Aki, coming a little closer to sanity, recognizes Angel’s voice. “I need to get out of here,” he rasps, “I need- I need a cigarette, and I need to get out-”
“Slow down,” Angel urges, both of his hands grasping at Aki’s wrists, firm enough to prevent him from continuing to wrench the IV from his arm.
“No, Angel, I can’t, I can’t, this-” he’s shaking now, and Angel must notice because his grip tightens. “I need to leave and— where are Denji and Power? What if something happened? What if-”
“I dropped them off at your apartment a few hours ago,” Angel soothes. “I’m going to check on them tomorrow morning, too.”
This is enough to take off an edge of Aki’s panic, but not enough to quell the horror that was deeply instilled in him at the very sight of the hospital around him. The memories were unable to be conquered, those horrible first moments of consciousness when he realized Himeno was dead—
“Aki!” Angel had been calling his name, but Aki was so lost within the folds of his own mental spiral that he didn’t even realize it. Instead, Angel had to grasp his shoulders in order to earn his attention. “Just talk to me. Tell me what’s going through your head.”
Aki takes in a shaking breath, and it was if the flood gates opened as his thoughts poured out of his mouth like a streamline, “the last time I was in a hospital, it was right after Himeno was dead and, and I remember waking up in a bed just like this-” he shudders, and squeezes his eyes shut so he doesn’t have to look at the terrible scene around him, “it was my fault, Angel, all my fault and-” His hands were finding themselves in his own hair, gripping onto the strands until his scalp burns. “When I first adopted Denji and Power, I promised myself I would never leave them alone, not even for a night. They’re so- they’ve been through some terrible things and— I wish I could protect them from everything, from the bad dreams, but I can’t, look at where I am now-” his throat feels tight as if the guilt itself was suffocating him, “and now you’re here, even after everything I did-”
This is when Angel interjects. “No,” he murmurs, voice so soft even in the midst of Aki’s angry storm of panic. “Don’t do that to yourself. You were shot.” Angel’s hands slowly glide from where they rested on Aki’s shoulders to find Aki’s hands, still harshly embedded within his own hair. Gently, Angel untangles Aki’s fingers from the strands and takes both hands in his own, giving a squeeze.

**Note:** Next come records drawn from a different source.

-- ==== Sys2Proof/Machine/SeamWait.lean ====
section
/-!
DEFINITION. Machine/SeamWait.lean: the members of a change set, what their staged copies affect, and the condition under which each page is at its seam
(22 R678, R685 to R687, R795; 06 R216, R217; 08 R281).
-/
namespace Sys2Proof.Machine
open Sys2Proof

/-- The members of the change set that SEAM_MASK names, ascending (R678). -/
def seamMembers (s : State) : List Nat :=
  (bitList ((rd s R.SEAM_MASK_LO).toNat + (rd s R.SEAM_MASK_HI).toNat * 2 ^ 32) 56).filter fun pg => (pageOf pg).isSome && decide (pg ≠ P.seam)

/-- The staged copy of a register differs from its active copy. -/
def affected (s : State) (off : Nat) : Bool := decide (stagedOf s off ≠ rd s off)

/-- A word as it stands before (`new` false) or after a commit. -/
def copyOf (s : State) (new : Bool) (off : Nat) : Nat := (if new then stagedOf s off else rd s off).toNat

/-- The sources whose entry a page's staged copies affect. -/
def seamSources (s : State) (pg : Nat) : List Nat :=
  match pageOf pg with
  | some (.csi, p) => ((List.range 16).filter fun v => affected s (R.CSI_VC_CTRL p v)).map (csiSrc p)
  | some (.eth, m) => ((List.range 36).filter fun e => affected s (R.ETH_STR_CTRL m e)).map (ethSrc m)
  | _ => []

/-- The stream slots whose lists ENL's staged copies affect. -/
def seamSlots (s : State) : List Nat :=
  (List.range 36).filter fun n => affected s (R.ENL_SLOT_LIST_LO 0 n) || affected s (R.ENL_SLOT_LIST_HI 0 n)

/-- The groups that ESL's staged copies affect: by their own registers, or as audio group by the audio registers. -/
def seamGroups (s : State) : List Nat :=
  let audio := affected s R.ESL_AUDIO_BASE_LO || affected s R.ESL_AUDIO_BASE_HI || affected s R.ESL_AUDIO_CFG
  (List.range 64).filter fun g => affected s (R.ESL_GRP_CFG g) || affected s (R.ESL_GRP_QUEUE g)
    || (audio && (decide (rf s R.ESL_AUDIO_CFG 5 0 = g) || decide (sf s R.ESL_AUDIO_CFG 5 0 = g)))

/-- A group has an open batch: neither closed nor full (R359). -/
def groupOpen (s : State) (g : Nat) : Bool := s.esl.batches.any fun b => b.group = g && !b.closed && !b.ready && !b.written

/-- The partitions that a change of PCI's windows concerns: the owner of a protection window, the VF of a host-memory window before and after. -/
def seamWindows (s : State) : List Nat :=
  let pw := (List.range 64).filter fun k => affected s (R.PCI_PWIN_BASE_LO k) || affected s (R.PCI_PWIN_BASE_HI k) || affected s (R.PCI_PWIN_LIMIT_LO k)
    || affected s (R.PCI_PWIN_LIMIT_HI k)
  let hw := (List.range 16).filter fun w => affected s (R.PCI_HWIN_BASE_LO w) || affected s (R.PCI_HWIN_BASE_HI w) || affected s (R.PCI_HWIN_CFG w)
    || affected s (R.PCI_HWIN_CFG_HI w)
  let fns := hw.flatMap fun w => [false, true].map fun c => bits (copyOf s c (R.PCI_HWIN_CFG_HI w)) 3 0
  pw.map (· / 8) ++ (fns.filter fun f => decide (1 ≤ f) && decide (f ≤ 8)).map (· - 1)

/-- The partitions that DPT's staged copies disable or take a core from. -/
def seamParts (s : State) : List Nat :=
  (List.range 8).filter fun p =>
    let a := copyOf s false (R.DPT_PART_CTRL p)
    let b := copyOf s true (R.DPT_PART_CTRL p)
    (bit a 0 && !bit b 0) || decide (bits a 15 8 &&& (255 - bits b 15 8) ≠ 0)

/-- The pools whose place the QRY page changes, or that it re-initialises (R281). -/
def seamPools (s : State) : List Nat :=
  (List.range 8).filter fun k =>
    affected s (R.QRY_POOL_BASE_LO k) || affected s (R.QRY_POOL_BASE_HI k) || affected s (R.QRY_POOL_CFG k)
      || (s.qry.fenced.contains k && bit (copyOf s true (R.QRY_POOL_CFG k)) 31)

/-- The partition that an identity maps to in one of the two copies. -/
def idPartIn (s : State) (new : Bool) (i : Nat) : Option Nat :=
  let f := bits (copyOf s new (R.QRY_IDMAP (i / 8))) (4 * (i % 8) + 3) (4 * (i % 8))
  if f ≥ 8 then some (f - 8) else none

/-- The quota of an identity in a pool in one of the two copies. -/
def quotaFrom (s : State) (new : Bool) (i k : Nat) : Nat :=
  let w := copyOf s new (R.QRY_QUOTA i (k / 2))
  if k % 2 = 0 then bits w 15 0 else bits w 31 16

/-- The partitions with a non-zero quota in pool `k`, in the active or the staged quotas. -/
def poolParts (s : State) (k : Nat) : List Nat :=
  (List.range 64).flatMap fun i =>
    if quotaFrom s false i k ≠ 0 ∨ quotaFrom s true i k ≠ 0 then (idPartIn s false i).toList ++ (idPartIn s true i).toList else []

/-- The old and the new partition of every identity that the QRY page maps anew. -/
def idParts (s : State) : List Nat :=
  (List.range 64).flatMap fun i =>
    if idPartIn s false i ≠ idPartIn s true i then (idPartIn s false i).toList ++ (idPartIn s true i).toList else []

/-- The regions whose mapping differs between two layouts (R217). -/
def changedRegions (a b : List Nat) : List Nat :=
  (List.range 32).filter fun r => decide (nth a r 0 ≠ nth b r 0)
    || (bitList (nth a r 0) 8).any fun u => decide (regionBase a r u ≠ regionBase b r u)

/-- The mask lists before and after the commit of a DMC page's SPARE. -/
def layoutIn (s : State) (spare : Nat) : List Nat := nth s.dram.layouts spare []

/-- The partitions whose channel set includes a subchannel of a region whose mapping changes between the two layouts (R216). -/
def spareParts (s : State) : List Nat :=
  let a := layoutIn s 0
  let b := layoutIn s 1
  let m := (changedRegions a b).foldl (fun m r => m ||| nth a r 0 ||| nth b r 0) 0
  (List.range 8).filter fun p => rb s (R.DPT_PART_CFG p) 12 && decide (rf s (R.DPT_PART_CFG p) 23 16 &&& m ≠ 0)

/-- A core runs a job or one is on its way to it. -/
def coreBusy (s : State) (n : Nat) : Bool :=
  let k := coreOf s n
  k.normal.job.isSome || k.urgent.job.isSome || k.waitNormal.isSome || k.waitUrgent.isSome || s.dpt.starts.any (·.core = n)

/-- A Keystone context has a command waiting or running. -/
def ctxBusy (s : State) (c : Nat) : Bool := (s.key.cur.toList ++ s.key.held).any (·.ctx = c)

/-- A command of partition `p` is held by Safelight. -/
def sflHolds (s : State) (p : Nat) : Bool := (s.sfl.cur.toList ++ s.sfl.held).any (·.part = p)

/-- The partitions whose bit of SFL_CFG.PART_EN the SFL page clears. -/
def sflCleared (s : State) : List Nat := bitList (bits (copyOf s false R.SFL_CFG) 7 0 &&& (255 - bits (copyOf s true R.SFL_CFG) 7 0)) 8

/-- A member page is at its seam (R685, R686): AUD's boundaries lie between two commands. -/
def atSeam (s : State) (pg : Nat) : Bool :=
  match pageOf pg with
  | some (.pci, _) => (seamWindows s).all (isQuiet s)
  | some (.dpt, _) => (seamParts s).all (isQuiet s)
  | some (.qry, _) =>
    (seamPools s).all (fun k => (poolParts s k).all (isQuiet s) && (s.qry.fenced.contains k || (allocated s k).isEmpty))
      && (idParts s).all (isQuiet s)
  | some (.dmc, c) => !affected s (R.DMC_LAYOUT c) || (spareParts s).all (isQuiet s)
  | some (.csi, _) | some (.eth, _) => (seamSources s pg).all fun k => (srcOf s k).frame.isNone
  | some (.enl, 0) => (seamSlots s).all fun n => (enlFrames s).all fun f => f.slot ≠ n
  | some (.esl, _) => (seamGroups s).all fun g => !groupOpen s g
  | some (.ash, n) => !affected s (R.ASH_MODE n) || !coreBusy s n
  | some (.key, _) => (List.range 4).all fun c => !affected s (R.KEY_CTX_CFG c) || !ctxBusy s c
  | some (.sfl, _) => (sflCleared s).all fun p => !sflHolds s p
  | _ => true

/-- The members not at their seam as a mask of pages; zero unless a set waits (SEAM_WAIT). -/
def waitMask (s : State) : Nat :=
  if rf s R.SEAM_STATE 1 0 = 3 then ((seamMembers s).filter fun pg => !atSeam s pg).foldl (fun m pg => m ||| 2 ^ pg) 0 else 0

end Sys2Proof.Machine
end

“But,” Aki starts, and the tightness replaces itself in his throat. “But I hurt you, Angel. I fucked up.” His voice drops to a whisper, because he’s afraid if he speaks any louder, he’ll break down even further. “I’m so sorry. I’m so- I’m so-”
Then, he’s ducking his head from Angel’s view because he can feel that lump in his throat squeezing until all that could escape was a sob, because apparently he was crying. He hadn’t even noticed, at least not until he felt the hot tears gathering at his chin and dripping down his neck. He wasn’t sure what he was crying over, but he was sure it was the collective result of reliving his trauma and enduring a panic attack that did the trick.
“Oh, Aki,” Angel murmurs, nothing but warm compassion in his tone, “come here.”
Timid, Aki looks up through the sheet of his own hair, and though the world was blurry with tears, he could see the scene of Angel’s arms outspread, face illuminated with his halo’s glow. Aki obliges, slumping his weight forward until his forehead slumped against Angel’s collarbone. Angel’s arms wrap tight around Aki’s back, and he leans backwards until the two now lay horizontal on the bed. And Angel held him, both of his wings settling around them like a shield, their weight on Aki’s back like a security blanket. He feels himself relax, even though his limbs still shake with anxiety.
“We can talk about this tomorrow,” Angel urges, his hand stroking at the top of Aki’s head. Aki attempts to provide another warbled apology, but Angel shushes him. “I know I swore I’d stay away from you, but… I couldn’t help myself.” Aki can hear the grin in his voice. “Besides, I didn’t believe you.”
“I didn’t mean it,” Aki insists.
“Oh, I know.” Angel kisses the top of his head, and if Aki weren’t still feeling the aftershocks of a panic attack, the tenderness of the action would be enough to send him squealing into his pillow for the rest of his life. “But it’s time for you to rest now, okay?”
Slow but steady, Aki nods. “Okay,” he mumbles, and despite the fact that just seconds ago he was crazed by his own mind that had become a bottomless pit of panic, his brain now felt blank as Angel continued to hold him close, the only sounds in the room being the steady beat of the heart monitor and the gentle exhales of their breaths that, as time passed, morphed into the same interval.
_____
Once Aki woke the following morning, his senses arrived to him slowly.
First, the exhaustion. Even opening his eyes was an arduous task. Then, the numbness of his entire midsection, but he figured this was for the best.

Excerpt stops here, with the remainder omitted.